Reputation: 172
I have an elasticsearch search implementation working for a webapp but I am stuck on the last detail. I want to be able to filter certain fields alphabetically. So if I query 'd' it should bring back all that begin with 'd' for that field. At the moment this is what I have:
$elasticaQueryString = new Elastica_Query_QueryString();
$elasticaQueryString->setDefaultField('Name');
$elasticaQueryString->setQuery('d'.'*');
It works for fields that have only one work ie 'Dan'. But if there is more than one word then it returns results for each keyword. ie 'Dan Ryan', 'Ryan Dan'. I have also tried a wildcard and prefix query but they give similar results.

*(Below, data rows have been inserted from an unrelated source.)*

-- ==== Sys2Proof/Machine/State.lean ====
section
/-! DEFINITION. The state of the machine: every register of the block (10_state.md R20-R32, R37), its two parameters
(00_scope.md R7), and the host's side of the interface (R24, 20_memory.md R52, R71), as plain data; the codes a fault
is recorded under (60_exceptions.md R191); and the state after reset (70_reset_and_hazards.md R210). -/

namespace Sys2Proof.Machine

/-- The causes of a fault (R191). A fault of this hardware is a RECORD the machine goes on with (R193, R195), so
these are data of the state and not stops of the model. -/
inductive FaultCause where
  /-- ILLEGAL_CMD: a Write to CMD of a word that does not decode (R84). -/
  | illegalCmd
  /-- ALIAS: QR with two equal indices (R122). -/
  | aliased
  /-- BAD_LEN: XORKS or STEP with LEN > 64 (R162, R166). -/
  | badLen
  /-- BAD_COUNTER: a restricted Write to CTR (R57). -/
  | badCounter
  /-- BUS_ERROR: a refused bus access (R53, R54, R58). -/
  | busError
  deriving DecidableEq, Repr

/-- The stops of the model: none. Every fault of the spec is the record of R193, after which the host's next
transaction is served (R59, R195), so no step ends in a fault (log entry 7). -/
inductive Fault where
  deriving DecidableEq, Repr

/-- Why the model has no meaning for an instruction. -/
inductive Refusal where
  /-- Raised by an arm of exec whose instruction has no meaning yet, and by nothing else. Safe: the model stops
  where the hardware goes on. No arm raises it now. -/
  | notModelled (mnemonic : String)
  deriving DecidableEq, Repr

/-- The block's registers, its parameters, and the host's side of the interface. -/
structure State where
  /-- X, the state matrix (R20). -/
  x : Words16
  /-- S, the snapshot (R23). -/
  snap : Words16
  /-- KEY (R25). -/
  key : KeyWords
  /-- NONCE (R26). -/
  nonce : NonceWords
  /-- CTR, the block counter (R27). -/
  ctr : Word
  /-- LEN, the chunk length (R28). -/
  len : Word
  /-- DBUF, the data buffer (R29). -/
  dbuf : Words16
  /-- STATUS.FAULT (R31). -/
  fault : Bool
  /-- STATUS.FCODE (R31). -/
  fcode : BitVec 4
  /-- FINFO (R32). -/
  finfo : Word
  /-- P_BASE and P_RESTRICT_CTR (R7), which no step changes (R34). -/
  params : Params
  /-- What the host and the platform still send, the next input first (R71, R210; log entry 2). -/
  pending : List Input
  /-- The index of the host's next transaction (R24). -/
  pc : Nat
  /-- The block's responses so far, in order (R71; log entry 2). -/
  responses : List Response
  deriving DecidableEq, Repr

/-- The machine right after reset, for each value of the parameters (R210); nothing sent yet (log entry 2). -/
def State.resetWith (p : Params) : State where
  x := Vector.replicate 16 0
  snap := Vector.replicate 16 0
  key := Vector.replicate 8 0
  nonce := Vector.replicate 3 0
  ctr := 0
  len := 0
  dbuf := Vector.replicate 16 0
  fault := false
  fcode := 0
  finfo := 0
  params := p
  pending := []
  pc := 0
  responses := []

/-- The machine right after reset, with P_RESTRICT_CTR at the default of R7 (R210; P_BASE: log entry 1). -/
def State.reset : State := State.resetWith Params.default

end Sys2Proof.Machine
end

Do I need to create a custom analyser or is there some other way around this problem?
Upvotes: 1
Views: 1718
Reputation: 9731
I would tackle this at the mapping level first. A Keyword tokenizer will make your entire field a single token, and then adding a Lowercase filter will lowercase everything...making the field case-insensitive:
"analysis":{
"analyzer":{
"analyzer_firstletter":{
"tokenizer":"keyword",
"filter":"lowercase"
}
}
After inserting some data, this is what the index holds:
$ curl -XGET localhost:9200/test2/tweet/_search -d '{
"query": {
"match_all" :{}
}
}' | grep title
"title" : "river dog"
"title" : "data"
"title" : "drive"
"title" : "drunk"
"title" : "dzone"
Note the entry "river dog", which is what you want to avoid matching. Now, if we use a match_phrase_prefix
query, you'll only match those that start with 'd':
$ curl -XGET localhost:9200/test2/tweet/_search -d '{
"query": {
"match_phrase_prefix": {
"title": {
"query": "d",
"max_expansions": 5
}
}
}
}' | grep title
"title" : "drive"
"title" : "drunk"
"title" : "dzone"
"title" : "data"
This isn't Elastica specific, but it should be fairly easy to translate over to the appropriate commands. The important part is the keyword
+ lowercase
analyzer, and then using a match_phrase_prefix
query.
As a sidenote, wildcards are super slow and best avoided where possible :)
Upvotes: 6